-- ==== Sys2Proof/Machine/Ops.lean ====
section
/-! DEFINITION. The named operations over the store and over the records of State: canonical tables, the DRAM, slots
and holders, and the accessors through which every other file reads and writes records. Taking an exception has no
counterpart in this block; the entry into HALTED stands in Flags.lean. -/

namespace Sys2Proof.Machine

/-! ### Tables in canonical form -/

namespace Table

/-- What a table holds under a key; an unlisted key reads as the default. -/
def get {β : Type} (dflt : β) (k : Nat) : List (Nat × β) → β
  | [] => dflt
  | (k', v) :: t => if k = k' then v else get dflt k t

/-- Writes a key, keeping the canonical form: a default value removes the entry. -/
def set {β : Type} [DecidableEq β] (dflt : β) (k : Nat) (v : β) : List (Nat × β) → List (Nat × β)
  | [] => if v = dflt then [] else [(k, v)]
  | (k', v') :: t =>
    if k < k' then (if v = dflt then (k', v') :: t else (k, v) :: (k', v') :: t)
    else if k = k' then (if v = dflt then t else (k, v) :: t)
    else (k', v') :: set dflt k v t

/-- The keys from `lo` on rise strictly and no entry equals the default. -/
def wfFrom {β : Type} [DecidableEq β] (dflt : β) : Nat → List (Nat × β) → Bool
  | _, [] => true
  | lo, (k, v) :: t => decide (lo ≤ k) && decide (v ≠ dflt) && wfFrom dflt (k + 1) t

/-- The canonical form. -/
def wf {β : Type} [DecidableEq β] (dflt : β) (t : List (Nat × β)) : Bool := wfFrom dflt 0 t

end Table

/-! ### The DRAM -/

/-- The DRAM as a list of cells. -/
abbrev Memory := List Host.Cell

namespace Memory

/-- What an unlisted byte reads as (log 7): the sweep writes zero everywhere (R26, R34). -/
def unlisted : Byte := 0

/-- The canonical form of the DRAM. -/
def wf (m : Memory) : Bool := Table.wf unlisted m

/-- One byte. -/
def read (m : Memory) (a : Nat) : Byte := Table.get unlisted a m

/-- Writes one byte. -/
def write (m : Memory) (a : Nat) (b : Byte) : Memory := Table.set unlisted a b m

/-- The `n` bytes from address `a` on. -/
def readBytes (m : Memory) (a : Nat) : Nat → List Byte
  | 0 => []
  | n + 1 => read m a :: readBytes m (a + 1) n

/-- Writes a run of bytes from address `a` on. -/
def writeBytes (m : Memory) (a : Nat) : List Byte → Memory
  | [] => m
  | b :: bs => writeBytes (write m a b) (a + 1) bs

end Memory

/-! ### Slots and holders -/

/-- The byte address of a slot (02 intro). -/
def slotBase (x : Slot) : Nat := x.val * Config.slotBytes

/-- The word address of a slot's first word (R26). -/
def slotWord (x : Slot) : Nat := x.val * Config.slotWords

namespace Store

/-- A slot's holder count (R23). -/
def count (st : Store) (x : Slot) : Nat := Table.get 0 x.val st.holders

/-- A claim of +1 (R25). -/
def claim (st : Store) (x : Slot) : Store :=
  { st with holders := Table.set 0 x.val (st.count x + 1) st.holders }

/-- A claim of −1 (R25): a slot whose count comes to 0 joins the tail of the free list. A slot without a holder is
never released (R25); the claim then changes nothing. -/
def release (st : Store) (x : Slot) : Store :=
  if st.count x = 0 then st
  else
    { st with
      holders := Table.set 0 x.val (st.count x - 1) st.holders
      freeList := if st.count x = 1 then st.freeList ++ [x] else st.freeList }

/-- Allocation (R24): the head of the free list, with its first holder; none when the list is empty. -/
def alloc (st : Store) : Option (Slot × Store) :=
  match st.freeList with
  | [] => none
  | x :: rest => some (x, { st with freeList := rest, holders := Table.set 0 x.val 1 st.holders })

/-- A write of the first bytes of a slot with their check words (R26): the flips of the words written are gone. -/
def write (st : Store) (x : Slot) (bytes : List Byte) : Store :=
  { st with
    dram := Memory.writeBytes st.dram (slotBase x) bytes
    flips := st.flips.filter fun p => !(slotWord x ≤ p.1 && p.1 < slotWord x + bytes.length / 8) }

/-- One stored word (R26). -/
def word (st : Store) (w : Nat) : Word64 := readLe64 (Memory.readBytes st.dram (8 * w) 8)

/-- Bits of the DRAM flip (log 8): the data changes, and the check word of the word now reveals the difference. -/
def strike (st : Store) (f : Flip) : Store :=
  { st with
    dram := Memory.writeBytes st.dram (8 * (slotWord f.slot + f.word.val))
      (le64Bytes (st.word (slotWord f.slot + f.word.val) ^^^ f.mask))
    flips := Table.set 0#64 (slotWord f.slot + f.word.val)
      (Table.get 0#64 (slotWord f.slot + f.word.val) st.flips ^^^ f.mask) st.flips }

/-- Flips of several words. -/
def strikeAll (st : Store) (fs : List Flip) : Store := fs.foldl strike st

end Store

/-- What the check word says of one word (R27). -/
inductive WordVerdict where
  | matching | single | detected
deriving DecidableEq, Repr

/-- The verdict on a stored word whose flipped bits are `mask` (R27; three or more: log 9). -/
def wordVerdict (stored mask : Word64) : WordVerdict :=
  match popCount mask with
  | 0 => .matching
  | 1 => .single
  | 2 => .detected
  | _ =>
    match Config.manyFlipClass stored mask with
    | 0 => .matching
    | 1 => .single
    | _ => .detected

/-- The word a correction delivers (R27; three or more flipped bits: log 9). -/
def correctedWord (stored mask : Word64) : Word64 :=
  if popCount mask = 1 then stored ^^^ mask else Config.miscorrected stored mask

/-- Puts a word into a list of bytes at a word index. -/
def patchWord (data : List Byte) (w : Nat) (v : Word64) : List Byte :=
  data.take (8 * w) ++ le64Bytes v ++ data.drop (8 * w + 8)

namespace Store

/-- The flips within the first `size` bytes of a slot. -/
def flipsIn (st : Store) (x : Slot) (size : Nat) : List (Nat × Word64) :=
  st.flips.filter fun p => slotWord x ≤ p.1 && p.1 < slotWord x + size / 8

/-- The result of a read of the first `size` bytes of a slot under the setting now in force (R27). -/
def judge (st : Store) (x : Slot) (size : Nat) : ReadResult :=
  let verdicts := (st.flipsIn x size).map fun p => wordVerdict (st.word p.1) p.2
  if verdicts.any (· == .detected) then .flawed
  else if verdicts.any (· == .single) then (if st.correction then .corrected else .flawed)
  else .clean

/-- The data a read delivers (R27): corrected on CORRECTED, as stored otherwise. -/
def deliver (st : Store) (x : Slot) (size : Nat) : List Byte :=
  let data := Memory.readBytes st.dram (slotBase x) size
  if st.judge x size = .corrected then
    (st.flipsIn x size).foldl (fun d p =>
      if wordVerdict (st.word p.1) p.2 = .single
      then patchWord d (p.1 - slotWord x) (correctedWord (st.word p.1) p.2) else d) data
  else data

/-- A saturating 16-bit count (00 "Counters"). -/
def bumpCount (n : Word16) : Word16 := if n = 0xFFFF#16 then n else n + 1

/-- The store log after a read (R29): a CLEAN read changes nothing. -/
def log (st : Store) (x : Slot) (p : ReadPurpose) (r : ReadResult) : Store :=
  match r with
  | .clean => st
  | .corrected => { st with lastEvent := some { slot := x, purpose := p, result := .corrected },
                            corrected := bumpCount st.corrected }
  | .flawed => { st with lastEvent := some { slot := x, purpose := p, result := .flawed },
                         flawed := bumpCount st.flawed }

end Store

/-! ### Records of State -/

namespace State

/-- A stream's record. -/
def stream (s : State) (i : StreamIx) : StreamRec := s.streams[i]

/-- Writes a stream's record. -/
def setStream (s : State) (i : StreamIx) (r : StreamRec) : State := { s with streams := s.streams.set i r }

/-- Changes a stream's record. -/
def modStream (s : State) (i : StreamIx) (f : StreamRec → StreamRec) : State := s.setStream i (f (s.stream i))

/-- A drive's record. -/
def drive (s : State) (a : DriveIx) : DriveRec := s.drives[a]

/-- Writes a drive's record. -/
def setDrive (s : State) (a : DriveIx) (d : DriveRec) : State := { s with drives := s.drives.set a d }

/-- Changes a drive's record. -/
def modDrive (s : State) (a : DriveIx) (f : DriveRec → DriveRec) : State := s.setDrive a (f (s.drive a))

/-- A repair context. -/
def context (s : State) (c : Fin 4) : Option Busy := s.engine.contexts[c]

/-- Writes a repair context. -/
def setContext (s : State) (c : Fin 4) (b : Option Busy) : State :=
  { s with engine := { s.engine with contexts := s.engine.contexts.set c b } }

/-- Changes the store. -/
def modStore (s : State) (f : Store → Store) : State := { s with store := f s.store }

/-- Changes the controller. -/
def modBurn (s : State) (f : Burn → Burn) : State := { s with burn := f s.burn }

/-- A claim of +1 on a slot (R25). -/
def claim (s : State) (x : Slot) : State := s.modStore (·.claim x)

/-- A claim of −1 on a slot (R25). -/
def release (s : State) (x : Slot) : State := s.modStore (·.release x)

/-- Claims of −1 on several slots, in order (log 10). -/
def releaseAll (s : State) (xs : List Slot) : State := xs.foldl release s

/-- Raises one of a stream's counters by `n`, wrapping at 32 bits (R21). -/
def bumpBy (s : State) (i : StreamIx) (c : Counter) (n : Word32) : State :=
  s.modStream i fun r => { r with counters := r.counters.set c.ix (r.counters[c.ix] + n) }

/-- Raises one of a stream's counters by one (R21). -/
def bump (s : State) (i : StreamIx) (c : Counter) : State := s.bumpBy i c 1

/-- The frame records in use: those in windows and those in burn queues (R3). -/
def recordsInUse (s : State) : Nat :=
  (s.streams.toList.map (·.window.length)).sum + (s.drives.toList.map (·.queue.length)).sum

/-- The pool has a free record (R3). -/
def recordFree (s : State) : Bool := s.recordsInUse < Config.frameRecords

end State

/-- Every stream, in ascending id. -/
def allStreams : List StreamIx := [0, 1, 2, 3, 4, 5, 6, 7, 8, 9, 10, 11]
/-- Every drive, in ascending address. -/
def allDrives : List DriveIx := [0, 1, 2, 3, 4, 5, 6, 7]
/-- Every context, in ascending number. -/
def allContexts : List (Fin 4) := [0, 1, 2, 3]
/-- Every watch, in ascending id. -/
def allWatches : List (Fin 16) := [0, 1, 2, 3, 4, 5, 6, 7, 8, 9, 10, 11, 12, 13, 14, 15]

/-- The stream a link's stream field names, for 1 to 12. -/
def streamOf (b : Byte) : Option StreamIx :=
  if h : 1 ≤ b.toNat ∧ b.toNat ≤ 12 then some ⟨b.toNat - 1, by omega⟩ else none

/-- The drive an address field names, for 1 to 8. -/
def driveOf (b : Byte) : Option DriveIx :=
  if h : 1 ≤ b.toNat ∧ b.toNat ≤ 8 then some ⟨b.toNat - 1, by omega⟩ else none

/-- A small number below `n`, from a byte. -/
def finOf (n : Nat) (b : Byte) : Option (Fin n) := if h : b.toNat < n then some ⟨b.toNat, h⟩ else none

/-- A stream is started in PRIMING, RUNNING, STALLED, DRAINING and STOPPED (01 "Stream records"). -/
def StreamState.started : StreamState → Bool
  | .unconfigured => false | .configured => false | .priming => true | .running => true | .stalled => true
  | .draining => true | .stopped => true

/-- The states in which frame units are examined (R7, R8, R12). -/
def StreamState.takesFrames : StreamState → Bool
  | .unconfigured => false | .configured => false | .priming => true | .running => true | .stalled => true
  | .draining => false | .stopped => false

/-- The states in which the occupancy reason can be present (R19). -/
def StreamState.paced : StreamState → Bool
  | .unconfigured => false | .configured => false | .priming => false | .running => true | .stalled => true
  | .draining => true | .stopped => false

/-- A drive is present when it is not ABSENT (R137). -/
def DriveRec.present (d : DriveRec) : Bool := d.condition != .absent

/-- Remaining capacity less committed capacity, 0 when absent or below 0 (R137). -/
def DriveRec.uncommitted (d : DriveRec) : Nat :=
  match d.remaining with
  | none => 0
  | some r => r.toNat - d.committed

/-- A drive has work (R119): queued frames while READY or FULL with no ABANDON owed, or an OUTSTANDING relay. -/
def DriveRec.hasWork (d : DriveRec) : Bool :=
  (!d.queue.isEmpty && (d.condition == .ready || d.condition == .full) && !d.abandonOwed) ||
    (match d.relay with | .outstanding _ => true | .pending _ _ => false | .none => false)

/-- The stream a drive is bound to, ACTIVE or STANDBY (R173). -/
def Binding.stream : Binding → Option StreamIx
  | .none => Option.none
  | .active i => some i
  | .standby i => some i

/-- The rate factor as a number (R115). -/
def RateFactor.toNat : RateFactor → Nat
  | .x1 => 1 | .x2 => 2 | .x4 => 4 | .x8 => 8

/-- The length of a window in microseconds (R115). -/
def windowMicros (w : WindowKind) (f : RateFactor) : Nat :=
  match w with
  | .presence => 20 * f.toNat
  | .status => 20 * f.toNat
  | .space => 20 * f.toNat
  | .done => 2000 * f.toNat

/-- Data sectors of a frame: stripes × stripe size / 2,048, rounded up (R3, R122). -/
def dataSectors (stripes stripeSize : Nat) : Nat := (stripes * stripeSize + 2047) / Config.sectorBytes

/-- Sector need: the data sectors plus one for the note (R3). -/
def sectorNeed (stripes stripeSize : Nat) : Nat := dataSectors stripes stripeSize + 1

end Sys2Proof.Machine
end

——

- Requirement -
Your answer should consist solely of the lines above from the line with "def DriveRec.uncommitted (d" to the line with "def DriveRec.hasWork (d", both included, reproduced exactly.

- Solution to the problem -
def DriveRec.uncommitted (d : DriveRec) : Nat :=
  match d.remaining with
  | none => 0
  | some r => r.toNat - d.committed

/-- A drive has work (R119): queued frames while READY or FULL with no ABANDON owed, or an OUTSTANDING relay. -/
def DriveRec.hasWork (d : DriveRec) : Bool :=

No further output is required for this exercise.